EXERCISE BRIEF:
Below are entries. Copy exactly the lines running from the line that holds "if t ≤ knee" to the line that holds "let k := s.reg (.LAN_CH_DERATE_SRC c)", with both ends included.

(Dataset entries)

»»

-- ==== Sys2Proof/Machine/Lantern.lean ====
section
/-! DEFINITION. Lantern (R315 to R350): the period grid, the merge with its stages, the governor, spread-pulse modulation, faults and function groups,
headroom, and tied sinks. -/

namespace Sys2Proof.Machine

/-- Lantern changed. -/
def State.modLantern (s : State) (f : Lantern → Lantern) : State := { s with lantern := f s.lantern }

/-- A sink; one with too few good segments counts as faulted, class 3 (R239). -/
def State.sink (s : State) (c : Nat) : LampSink :=
  let x := nth s.lantern.sinks c LampSink.reset
  if s.reg (.CAL_SINK_TRIM c 3) = 1 then { x with fault := 3 } else x

/-- A sink changed. -/
def State.modSink (s : State) (c : Nat) (f : LampSink → LampSink) : State :=
  s.modLantern fun l => { l with sinks := modNth l.sinks c f }

/-! The period grid -/

/-- The offset of period k from the anchor, k × 335,544.32 ns in 2^-32 ns, whole units (R319). -/
def lampOffset (k : Nat) : Nat := k * 2 ^ 57 / 100

/-- S_k (R319). -/
def State.lampStart (s : State) (k : Nat) : Nat := s.lantern.anchor + lampOffset k

/-- The first period that starts at or after an instant. -/
def State.lampFirst (s : State) (t : Nat) : Nat :=
  if t ≤ s.lantern.anchor then 0 else ((t - s.lantern.anchor) * 100 + 2 ^ 57 - 1) / 2 ^ 57

/-- Clocks of a period: 65,536 PWM ticks of 5.12 ns (R319). -/
def periodClocks : Nat := 262144

/-! Sources -/

/-- The lamp map transfer before gain (R322). -/
def lampCurve (curve v : Nat) : Nat :=
  if curve = 1 then (v * v * 1048576 + 8384512) / 16769025
  else if curve = 2 then (v * v * v * 1048576 + 34334578687) / 68669157375
  else (v * 1048576 + 2047) / 4095

/-- The lamp map transfer (R322). -/
def lampTransfer (curve gain v : Nat) : Nat := lampCurve curve v * (gain + 1) / 65536

/-- D of a signal map value (R321). -/
def signalLevel (v : Nat) : Nat := (v * 1048576 + 32767) / 65535

/-- The function group of a channel, 0 for none (R336). -/
def State.lampGroup (s : State) (c : Nat) : Nat := s.reg (.LAN_CH_FUNC_GROUP c)

/-- The Finial region a channel's group is linked to (R321). -/
def State.lampRegion (s : State) (c : Nat) : Option Nat :=
  let g := s.lampGroup c
  if g = 0 ∨ 64 < g then none
  else
    let r := s.reg (.LAN_GRP_FINIAL (g - 1))
    if r < 16 then some r else none

/-- Cue runs in the order in which they claim a channel: the one started later first, then the higher cue number (R325). -/
def cueBefore (a b : RunningCue) : Bool := Nat.blt b.first a.first || (a.first == b.first && Nat.ble b.cue a.cue)

/-- Whether a run of a cue covers a channel. -/
def State.cueCovers (s : State) (r : RunningCue) (c : Nat) : Bool :=
  let f := s.reg (.LAN_CUE_FIRST r.cue)
  Nat.ble f c && Nat.blt c (f + s.reg (.LAN_CUE_COUNT r.cue))

/-- Whether a run of a cue shows in a period (R325). -/
def RunningCue.runs (r : RunningCue) (p : Nat) : Bool := Nat.ble r.first p && r.endAt.all fun e => Nat.blt p e

/-- The last value a run landed for a channel up to a period: that of the period, or held from an earlier one (R324, R326). -/
def RunningCue.valueAt (r : RunningCue) (p c : Nat) : Option Nat :=
  (r.values.find? fun v => Nat.ble v.1 p && v.2.any fun x => x.1 == c).bind fun v => (v.2.find? fun x => x.1 == c).map (·.2)

/-- The cue value of a channel in a period, none where no running cue covers it: that of the run that claims it, and where that run has landed
none yet, the value of the period before (R325, R326). The fuel bounds the periods looked back. -/
def State.cueValueIn (s : State) (c : Nat) : Nat → Nat → Option Nat
  | 0, _ => some 0
  | n + 1, p =>
    match (sortBy cueBefore (s.lantern.cues.filter fun r => s.cueCovers r c && r.runs p)).head? with
    | none => none
    | some r => match r.valueAt p c with
      | some v => some v
      | none => some (if p = 0 then 0 else (State.cueValueIn s c n (p - 1)).getD 0)

/-- The cue value of a channel in a period. -/
def State.cueValue (s : State) (p c : Nat) : Option Nat := s.cueValueIn c 6 p

/-- Source in force and D of a channel before darkening (R321). -/
def State.lampSource (s : State) (p c : Nat) : Nat × Nat :=
  let bits := s.reg (.LAN_CH_SOURCES c)
  let d := s.decision
  let safe := match s.lampRegion c with
    | some r =>
      if bitOf d.blanked r then some (s.reg (.LAN_CH_SAFE_FAIL c))
      else if bitOf d.asserted r then some (s.reg (.LAN_CH_SAFE_LEVEL c)) else none
    | none => none
  let lamp := if (s.lampMap.any fun w => lampEnabled w && Nat.ble (lampChannel w) c && Nat.blt c (lampChannel w + lampCount w)) then
      (s.lantern.lampVals.find? fun v => v.1 == c).map (·.2) else none
  let signal := (s.lantern.signalVals.find? fun v => v.1 == c).map (·.2)
  match (if bitOf bits 0 then safe else none) with
  | some x => (1, if s.lantern.tableLost then 1048576 else x)
  | none =>
  match (if bitOf bits 1 then lamp else none) with
  | some v => (2, lampTransfer (s.reg (.LAN_CH_CURVE c)) (s.reg (.LAN_CH_GAIN c)) v)
  | none =>
  match (if bitOf bits 2 then signal else none) with
  | some v => (3, signalLevel v)
  | none =>
  match (if bitOf bits 3 then s.cueValue p c else none) with
  | some x => (4, x)
  | none => if bitOf bits 4 then (5, s.reg (.LAN_CH_DIRECT c)) else (0, 0)

/-! Derating -/

/-- f(T) (R327), T in 1/16 °C. -/
def deratingOf (knee cutoff t : Int) : Nat :=
  if t ≤ knee then 65536 else if cutoff ≤ t then 0 else ((cutoff - t) * 65536 / (cutoff - knee)).toNat

/-- The temperature a channel derates on besides the junction: its NTC, or the junction where it names none or the input is invalid (R327,
R329). -/
def State.sourceTemp (s : State) (c : Nat) : Int :=
  let k := s.reg (.LAN_CH_DERATE_SRC c)
  if k < 16 ∧ s.reg (.LAN_NTC_TEMP (k + 1)) ≠ 0x8000 then s.regInt (.LAN_NTC_TEMP (k + 1)) else s.regInt .LAN_JUNCTION

/-- The lesser of a channel's two factors, at temperatures raised by an amount (R327, R328). -/
def State.factorAt (s : State) (c : Nat) (more : Int) : Nat :=
  let f := fun t => deratingOf (s.regInt .LAN_KNEE) (s.regInt .LAN_CUTOFF) (t + more)
  min (f (s.sourceTemp c)) (f (s.regInt .LAN_JUNCTION))

/-- A channel's factor with the latch at 0 (R327). -/
def State.lampFactor (s : State) (c : Nat) : Nat :=
  let low := s.regInt .LAN_CUTOFF - s.reg .LAN_DERATE_HYST
  if (s.sink c).cut ∧ ¬(s.sourceTemp c < low ∧ s.regInt .LAN_JUNCTION < low) then 0 else s.factorAt c 0

/-- Whether a channel is in use: enabled, and the master of its gang (R316). -/
def State.lampMaster (s : State) (c : Nat) : Bool := s.flag (.LAN_CH_ENABLE c) && s.reg (.LAN_CH_GANG c) != 0

/-- Sinks of a channel. -/
def State.lampSinks (s : State) (c : Nat) : List Nat := (List.range (s.reg (.LAN_CH_GANG c))).map fun i => c + i
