-- ==== Sys2Proof/Machine/SessionOps.lean ====
section
/-! DEFINITION. The end of a dictionary session (R474), and who drives what is tied between the units of a pair (R342, R419, R444). -/

namespace Sys2Proof.Machine

/-- DIC_SESSIONS_OPEN follows the sessions held (R489). -/
def State.showSessions (s : State) : State := s.setReg .DIC_SESSIONS_OPEN s.idp.sessions.length

/-- The links whose lock a session holds end it (R425). -/
def State.endLocks (s : State) (n : Nat) : State :=
  (List.range 64).foldl (fun s k =>
    match (s.link k).lock with
    | some x => if x.session = n then (s.forceUnlock k x).lockLost k 1 n else s
    | none => s) s

/-- A session ends (R474): its check contexts are free (R366), its lock ends (R425), its transfers are abandoned. Cause: 0 closed, 1 timeout,
2 transport lost. -/
def State.endSession (s : State) (n cause : Nat) : State :=
  let s0 := match (s.session n).bind Session.running with
    | some op => s.respond n op 16 []
    | none => s
  let s1 := s0.endLocks n
  let s2 := match (s1.brg n).transfer with
    | some t => s1.brgDrop n t
    | none => s1
  let s3 := { s2 with
    ocu := { s2.ocu with contexts := s2.ocu.contexts.map fun (c : CrcContext) => if c.holder = some n then { c with holder := none } else c }
    bridge := { s2.bridge with sessions := s2.bridge.sessions.filter fun b => b.session != n }
    idp := { s2.idp with sessions := s2.idp.sessions.filter fun x => x.number != n } }
  let s4 := if cause = 0 then s3 else s3.count .DICCNT_SESSIONS_TIMED_OUT
  s4.showSessions.post 0x1002 2 (n + cause * 2 ^ 16)

/-- Every session a test holds of ends (R474). -/
def State.endSessions (s : State) (cause : Nat) (f : Session → Bool) : State :=
  (s.idp.sessions.filter f).foldl (fun s x => s.endSession x.number cause) s

/-- Whether a claim word or heartbeat of the partner is valid (R441, R461). -/
def State.partnerHeard (s : State) : Bool := bitOf (s.reg .TWN_FLAGS) 0 || bitOf (s.reg .TWN_FLAGS) 1

/-- Whether the unit drives what is tied: with a claim in force of 128 or more (R419); after a refused admission the unit with the lower EUI-64
while the partner is heard (R444). -/
def State.tiedDrive (s : State) : Bool :=
  if bitOf (s.reg .TWN_FLAGS) 2 && s.partnerHeard then Nat.blt s.unit.eui64 s.twin.partnerEui else Nat.ble 128 (s.reg .TWN_CLAIM)

end Sys2Proof.Machine
end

««

TASK RESPONSE:
  if t ≤ knee then 65536 else if cutoff ≤ t then 0 else ((cutoff - t) * 65536 / (cutoff - knee)).toNat

/-- The temperature a channel derates on besides the junction: its NTC, or the junction where it names none or the input is invalid (R327,
R329). -/
def State.sourceTemp (s : State) (c : Nat) : Int :=
  let k := s.reg (.LAN_CH_DERATE_SRC c)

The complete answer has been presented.